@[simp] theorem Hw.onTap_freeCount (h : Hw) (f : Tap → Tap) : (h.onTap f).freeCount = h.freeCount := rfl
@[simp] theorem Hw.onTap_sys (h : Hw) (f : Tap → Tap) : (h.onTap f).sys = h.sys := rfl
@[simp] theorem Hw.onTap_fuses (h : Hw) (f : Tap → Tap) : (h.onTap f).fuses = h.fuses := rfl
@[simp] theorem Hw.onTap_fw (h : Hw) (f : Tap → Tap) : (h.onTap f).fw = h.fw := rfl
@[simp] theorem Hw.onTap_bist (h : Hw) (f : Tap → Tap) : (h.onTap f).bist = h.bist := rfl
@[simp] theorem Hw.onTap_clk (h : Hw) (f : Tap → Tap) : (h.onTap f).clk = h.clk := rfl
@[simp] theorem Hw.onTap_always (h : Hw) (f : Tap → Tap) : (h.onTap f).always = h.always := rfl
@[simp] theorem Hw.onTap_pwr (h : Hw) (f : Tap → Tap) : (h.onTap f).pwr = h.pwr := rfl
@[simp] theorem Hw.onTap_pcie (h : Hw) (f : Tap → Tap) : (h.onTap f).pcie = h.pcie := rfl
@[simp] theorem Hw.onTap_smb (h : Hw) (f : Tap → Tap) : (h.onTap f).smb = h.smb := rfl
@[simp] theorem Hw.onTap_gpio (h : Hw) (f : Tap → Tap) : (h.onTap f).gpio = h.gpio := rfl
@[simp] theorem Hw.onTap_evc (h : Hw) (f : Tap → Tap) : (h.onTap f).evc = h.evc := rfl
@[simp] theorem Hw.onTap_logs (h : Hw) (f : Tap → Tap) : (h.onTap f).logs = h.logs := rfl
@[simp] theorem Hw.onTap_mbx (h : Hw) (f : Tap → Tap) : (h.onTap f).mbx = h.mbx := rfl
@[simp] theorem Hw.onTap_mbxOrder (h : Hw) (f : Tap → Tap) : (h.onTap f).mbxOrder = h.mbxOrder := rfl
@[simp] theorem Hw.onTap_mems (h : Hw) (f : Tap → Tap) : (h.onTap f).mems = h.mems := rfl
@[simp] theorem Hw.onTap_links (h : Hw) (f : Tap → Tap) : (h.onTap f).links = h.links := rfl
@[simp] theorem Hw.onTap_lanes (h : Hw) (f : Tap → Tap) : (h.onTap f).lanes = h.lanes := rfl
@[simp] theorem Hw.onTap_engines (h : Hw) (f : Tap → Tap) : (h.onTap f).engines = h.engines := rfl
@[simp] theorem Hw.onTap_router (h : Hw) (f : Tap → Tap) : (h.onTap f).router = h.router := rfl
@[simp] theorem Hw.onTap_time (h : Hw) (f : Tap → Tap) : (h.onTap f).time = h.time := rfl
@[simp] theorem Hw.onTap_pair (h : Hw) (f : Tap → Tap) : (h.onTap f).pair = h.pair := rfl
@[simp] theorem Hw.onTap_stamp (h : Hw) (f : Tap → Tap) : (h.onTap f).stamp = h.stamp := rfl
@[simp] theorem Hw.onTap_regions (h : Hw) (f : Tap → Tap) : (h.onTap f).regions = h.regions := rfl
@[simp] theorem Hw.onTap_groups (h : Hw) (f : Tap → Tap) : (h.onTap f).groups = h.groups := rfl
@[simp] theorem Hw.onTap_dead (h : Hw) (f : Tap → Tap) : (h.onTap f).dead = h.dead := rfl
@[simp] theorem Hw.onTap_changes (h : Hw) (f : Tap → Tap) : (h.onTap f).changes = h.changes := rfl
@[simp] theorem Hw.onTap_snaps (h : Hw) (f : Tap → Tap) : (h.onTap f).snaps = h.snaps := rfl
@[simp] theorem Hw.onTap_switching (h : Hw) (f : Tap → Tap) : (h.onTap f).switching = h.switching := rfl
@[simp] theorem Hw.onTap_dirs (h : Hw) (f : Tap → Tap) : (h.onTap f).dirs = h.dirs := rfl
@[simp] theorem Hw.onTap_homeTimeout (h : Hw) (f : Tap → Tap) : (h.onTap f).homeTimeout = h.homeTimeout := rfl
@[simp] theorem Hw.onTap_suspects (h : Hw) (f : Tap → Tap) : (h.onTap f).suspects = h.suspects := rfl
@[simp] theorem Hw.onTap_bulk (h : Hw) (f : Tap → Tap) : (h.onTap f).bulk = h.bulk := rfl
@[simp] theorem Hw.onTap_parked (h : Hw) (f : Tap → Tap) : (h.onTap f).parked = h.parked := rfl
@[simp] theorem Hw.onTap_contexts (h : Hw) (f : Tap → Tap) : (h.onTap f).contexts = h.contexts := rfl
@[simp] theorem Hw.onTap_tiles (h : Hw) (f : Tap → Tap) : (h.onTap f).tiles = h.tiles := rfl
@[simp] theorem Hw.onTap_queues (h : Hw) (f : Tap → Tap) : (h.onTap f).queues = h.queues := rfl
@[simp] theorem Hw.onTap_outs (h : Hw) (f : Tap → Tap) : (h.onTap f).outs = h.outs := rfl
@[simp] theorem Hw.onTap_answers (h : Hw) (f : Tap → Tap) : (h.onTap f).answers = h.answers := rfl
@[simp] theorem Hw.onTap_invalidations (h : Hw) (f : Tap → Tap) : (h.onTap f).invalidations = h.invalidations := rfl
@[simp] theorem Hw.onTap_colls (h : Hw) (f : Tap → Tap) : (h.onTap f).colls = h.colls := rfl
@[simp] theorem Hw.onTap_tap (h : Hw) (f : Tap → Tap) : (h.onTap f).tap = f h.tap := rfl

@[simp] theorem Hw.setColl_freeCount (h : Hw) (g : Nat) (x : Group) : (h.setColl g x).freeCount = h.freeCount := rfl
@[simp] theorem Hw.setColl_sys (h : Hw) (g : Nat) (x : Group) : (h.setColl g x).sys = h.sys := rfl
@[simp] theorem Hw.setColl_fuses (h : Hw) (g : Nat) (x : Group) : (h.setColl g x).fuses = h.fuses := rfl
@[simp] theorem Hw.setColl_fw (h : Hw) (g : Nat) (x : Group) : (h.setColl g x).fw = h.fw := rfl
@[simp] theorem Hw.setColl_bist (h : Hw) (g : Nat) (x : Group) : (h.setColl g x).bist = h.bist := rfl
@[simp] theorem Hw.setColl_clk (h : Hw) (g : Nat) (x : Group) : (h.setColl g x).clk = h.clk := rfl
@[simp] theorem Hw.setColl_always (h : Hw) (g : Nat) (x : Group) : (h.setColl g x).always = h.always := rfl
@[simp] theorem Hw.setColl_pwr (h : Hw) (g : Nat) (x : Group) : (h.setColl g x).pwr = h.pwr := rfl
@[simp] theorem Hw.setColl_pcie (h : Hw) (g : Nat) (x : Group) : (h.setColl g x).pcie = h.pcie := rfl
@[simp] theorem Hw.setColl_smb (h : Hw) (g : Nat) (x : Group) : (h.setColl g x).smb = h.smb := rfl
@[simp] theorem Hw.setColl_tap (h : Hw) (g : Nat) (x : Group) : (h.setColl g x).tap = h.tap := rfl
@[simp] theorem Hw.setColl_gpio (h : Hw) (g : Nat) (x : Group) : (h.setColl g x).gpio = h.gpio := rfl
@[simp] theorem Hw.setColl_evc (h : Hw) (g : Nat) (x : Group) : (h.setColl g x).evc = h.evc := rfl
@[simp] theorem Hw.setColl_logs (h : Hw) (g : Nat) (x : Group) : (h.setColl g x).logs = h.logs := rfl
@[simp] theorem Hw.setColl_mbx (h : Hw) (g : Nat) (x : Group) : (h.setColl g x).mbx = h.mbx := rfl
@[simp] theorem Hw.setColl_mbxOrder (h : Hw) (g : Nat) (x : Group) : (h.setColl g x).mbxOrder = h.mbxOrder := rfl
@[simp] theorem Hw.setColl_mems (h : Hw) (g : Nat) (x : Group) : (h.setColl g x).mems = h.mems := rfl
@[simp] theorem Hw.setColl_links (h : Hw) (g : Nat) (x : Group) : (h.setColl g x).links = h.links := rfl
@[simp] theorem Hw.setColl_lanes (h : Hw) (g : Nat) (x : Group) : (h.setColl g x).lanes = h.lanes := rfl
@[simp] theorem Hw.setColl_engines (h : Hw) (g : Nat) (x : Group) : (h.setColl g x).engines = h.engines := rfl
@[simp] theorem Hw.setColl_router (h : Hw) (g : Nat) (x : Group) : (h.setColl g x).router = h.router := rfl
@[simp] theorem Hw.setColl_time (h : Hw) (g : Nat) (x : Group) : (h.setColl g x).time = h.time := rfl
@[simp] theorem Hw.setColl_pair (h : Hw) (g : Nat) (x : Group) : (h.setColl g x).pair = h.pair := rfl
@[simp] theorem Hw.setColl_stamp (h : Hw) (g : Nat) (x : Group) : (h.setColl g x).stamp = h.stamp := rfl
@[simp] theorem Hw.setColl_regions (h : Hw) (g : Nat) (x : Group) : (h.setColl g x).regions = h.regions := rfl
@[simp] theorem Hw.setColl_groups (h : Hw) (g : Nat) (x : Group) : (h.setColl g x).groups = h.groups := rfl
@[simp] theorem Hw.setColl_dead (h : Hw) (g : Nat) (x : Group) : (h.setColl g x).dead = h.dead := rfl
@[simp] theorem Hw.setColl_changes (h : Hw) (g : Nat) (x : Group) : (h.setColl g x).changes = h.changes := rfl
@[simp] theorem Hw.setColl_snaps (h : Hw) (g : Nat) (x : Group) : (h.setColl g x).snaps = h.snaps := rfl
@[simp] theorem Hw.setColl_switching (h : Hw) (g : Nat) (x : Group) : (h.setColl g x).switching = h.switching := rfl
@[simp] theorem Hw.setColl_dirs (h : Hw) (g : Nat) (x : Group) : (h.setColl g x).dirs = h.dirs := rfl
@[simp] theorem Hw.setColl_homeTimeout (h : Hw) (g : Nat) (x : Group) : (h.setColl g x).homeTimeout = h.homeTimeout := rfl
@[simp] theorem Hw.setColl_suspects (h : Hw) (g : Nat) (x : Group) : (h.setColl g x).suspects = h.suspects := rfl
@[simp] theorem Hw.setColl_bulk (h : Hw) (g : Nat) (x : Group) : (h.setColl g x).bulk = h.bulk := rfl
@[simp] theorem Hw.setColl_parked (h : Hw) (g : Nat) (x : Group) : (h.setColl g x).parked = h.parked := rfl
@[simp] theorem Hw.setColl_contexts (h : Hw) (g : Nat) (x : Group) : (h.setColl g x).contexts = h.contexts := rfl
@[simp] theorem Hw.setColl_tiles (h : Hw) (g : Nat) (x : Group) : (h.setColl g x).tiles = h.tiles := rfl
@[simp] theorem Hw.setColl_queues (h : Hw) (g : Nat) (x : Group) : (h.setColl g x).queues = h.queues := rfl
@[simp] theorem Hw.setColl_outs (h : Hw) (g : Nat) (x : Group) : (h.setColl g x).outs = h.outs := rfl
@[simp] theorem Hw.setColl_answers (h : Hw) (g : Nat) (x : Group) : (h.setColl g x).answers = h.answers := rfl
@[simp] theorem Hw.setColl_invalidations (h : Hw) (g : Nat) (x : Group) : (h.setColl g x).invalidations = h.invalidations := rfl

::::::::::

What is needed:
Track down all lines above with the string "groups" and copy them.

Task solution:
@[simp] theorem Hw.onTap_groups (h : Hw) (f : Tap → Tap) : (h.onTap f).groups = h.groups := rfl
@[simp] theorem Hw.setColl_groups (h : Hw) (g : Nat) (x : Group) : (h.setColl g x).groups = h.groups := rfl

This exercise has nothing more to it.